==== DATASET RECORDS ====

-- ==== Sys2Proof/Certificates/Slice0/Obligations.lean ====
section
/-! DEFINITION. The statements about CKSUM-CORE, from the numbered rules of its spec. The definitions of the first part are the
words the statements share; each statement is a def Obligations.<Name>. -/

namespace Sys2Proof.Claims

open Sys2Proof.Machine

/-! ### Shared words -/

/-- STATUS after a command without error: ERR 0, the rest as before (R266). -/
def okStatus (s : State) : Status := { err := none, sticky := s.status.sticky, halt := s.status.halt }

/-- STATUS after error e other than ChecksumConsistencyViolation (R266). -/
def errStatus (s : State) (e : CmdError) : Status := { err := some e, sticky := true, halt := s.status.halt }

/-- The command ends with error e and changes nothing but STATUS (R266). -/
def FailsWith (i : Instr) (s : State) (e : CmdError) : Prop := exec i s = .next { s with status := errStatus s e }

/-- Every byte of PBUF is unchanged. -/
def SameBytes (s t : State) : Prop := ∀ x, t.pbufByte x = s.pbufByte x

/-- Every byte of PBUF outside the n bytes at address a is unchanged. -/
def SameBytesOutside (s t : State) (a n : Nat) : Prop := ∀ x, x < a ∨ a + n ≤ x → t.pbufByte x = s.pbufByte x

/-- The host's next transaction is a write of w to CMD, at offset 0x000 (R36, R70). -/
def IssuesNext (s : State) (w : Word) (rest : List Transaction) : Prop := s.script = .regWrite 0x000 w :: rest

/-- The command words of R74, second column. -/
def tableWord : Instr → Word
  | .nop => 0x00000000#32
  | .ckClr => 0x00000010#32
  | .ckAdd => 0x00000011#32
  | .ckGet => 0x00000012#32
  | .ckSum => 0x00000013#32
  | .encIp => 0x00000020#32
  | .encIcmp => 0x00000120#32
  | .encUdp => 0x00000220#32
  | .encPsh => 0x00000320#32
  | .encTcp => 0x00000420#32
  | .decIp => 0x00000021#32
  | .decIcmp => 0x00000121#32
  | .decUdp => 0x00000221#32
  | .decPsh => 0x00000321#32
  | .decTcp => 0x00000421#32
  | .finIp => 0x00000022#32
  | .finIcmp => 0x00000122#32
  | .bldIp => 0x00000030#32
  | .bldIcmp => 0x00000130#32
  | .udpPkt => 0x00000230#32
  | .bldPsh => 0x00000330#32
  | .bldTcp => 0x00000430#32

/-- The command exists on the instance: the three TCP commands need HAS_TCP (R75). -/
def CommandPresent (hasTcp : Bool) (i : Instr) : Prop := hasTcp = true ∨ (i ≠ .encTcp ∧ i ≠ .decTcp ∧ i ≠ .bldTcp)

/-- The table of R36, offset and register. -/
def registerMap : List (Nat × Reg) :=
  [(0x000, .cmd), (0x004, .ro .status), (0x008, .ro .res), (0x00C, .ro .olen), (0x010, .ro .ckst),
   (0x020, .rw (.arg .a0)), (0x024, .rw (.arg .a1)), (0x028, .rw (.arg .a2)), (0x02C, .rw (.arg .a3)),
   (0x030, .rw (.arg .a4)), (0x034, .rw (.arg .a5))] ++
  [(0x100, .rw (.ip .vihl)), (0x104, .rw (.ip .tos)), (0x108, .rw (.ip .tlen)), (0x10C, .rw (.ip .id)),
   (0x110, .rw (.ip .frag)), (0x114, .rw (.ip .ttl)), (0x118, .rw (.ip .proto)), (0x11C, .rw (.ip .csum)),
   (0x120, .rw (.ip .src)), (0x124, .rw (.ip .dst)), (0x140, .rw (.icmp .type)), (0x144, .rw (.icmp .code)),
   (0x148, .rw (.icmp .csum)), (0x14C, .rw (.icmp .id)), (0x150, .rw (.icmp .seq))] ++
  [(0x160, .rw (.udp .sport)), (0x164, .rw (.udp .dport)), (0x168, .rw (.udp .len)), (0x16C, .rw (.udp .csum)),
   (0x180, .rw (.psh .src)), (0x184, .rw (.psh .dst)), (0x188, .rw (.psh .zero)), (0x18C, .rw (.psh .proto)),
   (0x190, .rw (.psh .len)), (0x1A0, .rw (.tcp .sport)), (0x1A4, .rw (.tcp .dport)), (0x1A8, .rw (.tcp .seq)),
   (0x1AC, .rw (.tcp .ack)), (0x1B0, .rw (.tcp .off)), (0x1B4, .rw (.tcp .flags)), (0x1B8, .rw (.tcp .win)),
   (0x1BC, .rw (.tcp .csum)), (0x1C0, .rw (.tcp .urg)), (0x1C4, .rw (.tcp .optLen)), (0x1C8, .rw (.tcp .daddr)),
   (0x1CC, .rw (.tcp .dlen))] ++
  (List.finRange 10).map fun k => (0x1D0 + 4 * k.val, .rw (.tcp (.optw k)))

====
==== DATASET RECORDS ====

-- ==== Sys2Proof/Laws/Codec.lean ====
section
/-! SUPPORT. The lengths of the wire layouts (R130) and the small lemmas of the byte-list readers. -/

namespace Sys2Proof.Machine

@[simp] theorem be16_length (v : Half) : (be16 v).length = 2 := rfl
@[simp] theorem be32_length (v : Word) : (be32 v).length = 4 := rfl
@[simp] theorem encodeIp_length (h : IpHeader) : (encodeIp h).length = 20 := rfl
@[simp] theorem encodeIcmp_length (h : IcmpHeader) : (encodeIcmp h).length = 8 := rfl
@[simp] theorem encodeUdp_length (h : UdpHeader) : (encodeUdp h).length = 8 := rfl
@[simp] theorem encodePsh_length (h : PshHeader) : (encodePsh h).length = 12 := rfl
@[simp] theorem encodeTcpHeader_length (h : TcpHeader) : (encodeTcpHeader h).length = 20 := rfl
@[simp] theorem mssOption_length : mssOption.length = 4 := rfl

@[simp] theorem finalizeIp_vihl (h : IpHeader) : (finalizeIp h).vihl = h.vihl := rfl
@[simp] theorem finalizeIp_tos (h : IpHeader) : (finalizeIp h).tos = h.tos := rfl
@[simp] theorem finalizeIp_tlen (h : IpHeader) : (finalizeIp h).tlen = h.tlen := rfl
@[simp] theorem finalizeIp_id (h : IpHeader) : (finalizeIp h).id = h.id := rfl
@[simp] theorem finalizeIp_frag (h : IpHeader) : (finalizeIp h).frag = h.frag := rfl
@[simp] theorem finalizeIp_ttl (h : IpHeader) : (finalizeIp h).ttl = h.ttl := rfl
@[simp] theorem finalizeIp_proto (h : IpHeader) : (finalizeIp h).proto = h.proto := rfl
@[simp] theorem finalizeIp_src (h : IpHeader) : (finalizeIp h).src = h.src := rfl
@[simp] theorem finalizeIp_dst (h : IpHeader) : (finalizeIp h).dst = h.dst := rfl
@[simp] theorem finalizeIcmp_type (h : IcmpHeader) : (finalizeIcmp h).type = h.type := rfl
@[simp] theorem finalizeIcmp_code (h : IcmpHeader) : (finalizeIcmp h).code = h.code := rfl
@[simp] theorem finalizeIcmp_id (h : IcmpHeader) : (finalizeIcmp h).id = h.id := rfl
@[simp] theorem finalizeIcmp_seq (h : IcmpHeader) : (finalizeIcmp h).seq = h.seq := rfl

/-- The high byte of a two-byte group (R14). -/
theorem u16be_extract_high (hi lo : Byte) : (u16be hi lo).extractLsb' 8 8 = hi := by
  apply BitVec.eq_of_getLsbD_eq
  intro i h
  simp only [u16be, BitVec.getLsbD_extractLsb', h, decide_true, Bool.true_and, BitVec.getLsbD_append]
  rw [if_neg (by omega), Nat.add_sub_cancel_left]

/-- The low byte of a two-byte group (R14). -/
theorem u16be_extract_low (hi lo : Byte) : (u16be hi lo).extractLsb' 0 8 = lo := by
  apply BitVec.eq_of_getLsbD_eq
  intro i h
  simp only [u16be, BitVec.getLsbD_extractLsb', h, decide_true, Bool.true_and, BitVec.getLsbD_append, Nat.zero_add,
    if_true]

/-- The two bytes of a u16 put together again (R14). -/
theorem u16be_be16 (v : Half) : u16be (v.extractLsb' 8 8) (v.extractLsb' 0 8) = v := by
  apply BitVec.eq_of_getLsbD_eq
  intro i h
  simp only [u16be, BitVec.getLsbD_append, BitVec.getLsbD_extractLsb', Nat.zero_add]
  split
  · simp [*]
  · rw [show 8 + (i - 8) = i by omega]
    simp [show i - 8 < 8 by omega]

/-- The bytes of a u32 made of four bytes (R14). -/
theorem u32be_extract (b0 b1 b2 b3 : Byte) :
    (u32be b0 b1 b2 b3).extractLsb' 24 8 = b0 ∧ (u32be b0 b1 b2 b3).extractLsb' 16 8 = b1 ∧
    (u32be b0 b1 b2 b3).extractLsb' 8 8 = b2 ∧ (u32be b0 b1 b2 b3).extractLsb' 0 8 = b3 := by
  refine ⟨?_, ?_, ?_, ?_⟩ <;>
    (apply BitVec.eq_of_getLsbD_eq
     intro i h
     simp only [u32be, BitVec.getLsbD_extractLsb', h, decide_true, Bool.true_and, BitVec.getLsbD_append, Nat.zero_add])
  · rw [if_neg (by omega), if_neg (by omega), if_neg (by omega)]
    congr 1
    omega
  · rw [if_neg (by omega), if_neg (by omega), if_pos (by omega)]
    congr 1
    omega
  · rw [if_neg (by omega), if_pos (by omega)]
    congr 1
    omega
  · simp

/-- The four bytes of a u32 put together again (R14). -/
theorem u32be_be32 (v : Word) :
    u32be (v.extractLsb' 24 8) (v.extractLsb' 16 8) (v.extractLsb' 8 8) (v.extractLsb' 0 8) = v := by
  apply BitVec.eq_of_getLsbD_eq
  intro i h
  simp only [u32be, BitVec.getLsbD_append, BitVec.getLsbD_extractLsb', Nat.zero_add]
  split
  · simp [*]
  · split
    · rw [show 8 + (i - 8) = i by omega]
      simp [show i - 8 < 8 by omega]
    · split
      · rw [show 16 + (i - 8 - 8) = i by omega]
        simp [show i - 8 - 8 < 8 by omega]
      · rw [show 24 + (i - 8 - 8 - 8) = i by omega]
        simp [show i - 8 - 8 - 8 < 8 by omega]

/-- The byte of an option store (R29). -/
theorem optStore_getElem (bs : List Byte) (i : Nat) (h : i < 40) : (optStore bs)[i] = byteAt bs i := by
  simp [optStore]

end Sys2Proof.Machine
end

====

■ TASK OBJECTIVE:
Copy, from the material above, each line in which the string "together" occurs.

■ RESULT FOR THIS TASK:
/-- The two bytes of a u16 put together again (R14). -/
/-- The four bytes of a u32 put together again (R14). -/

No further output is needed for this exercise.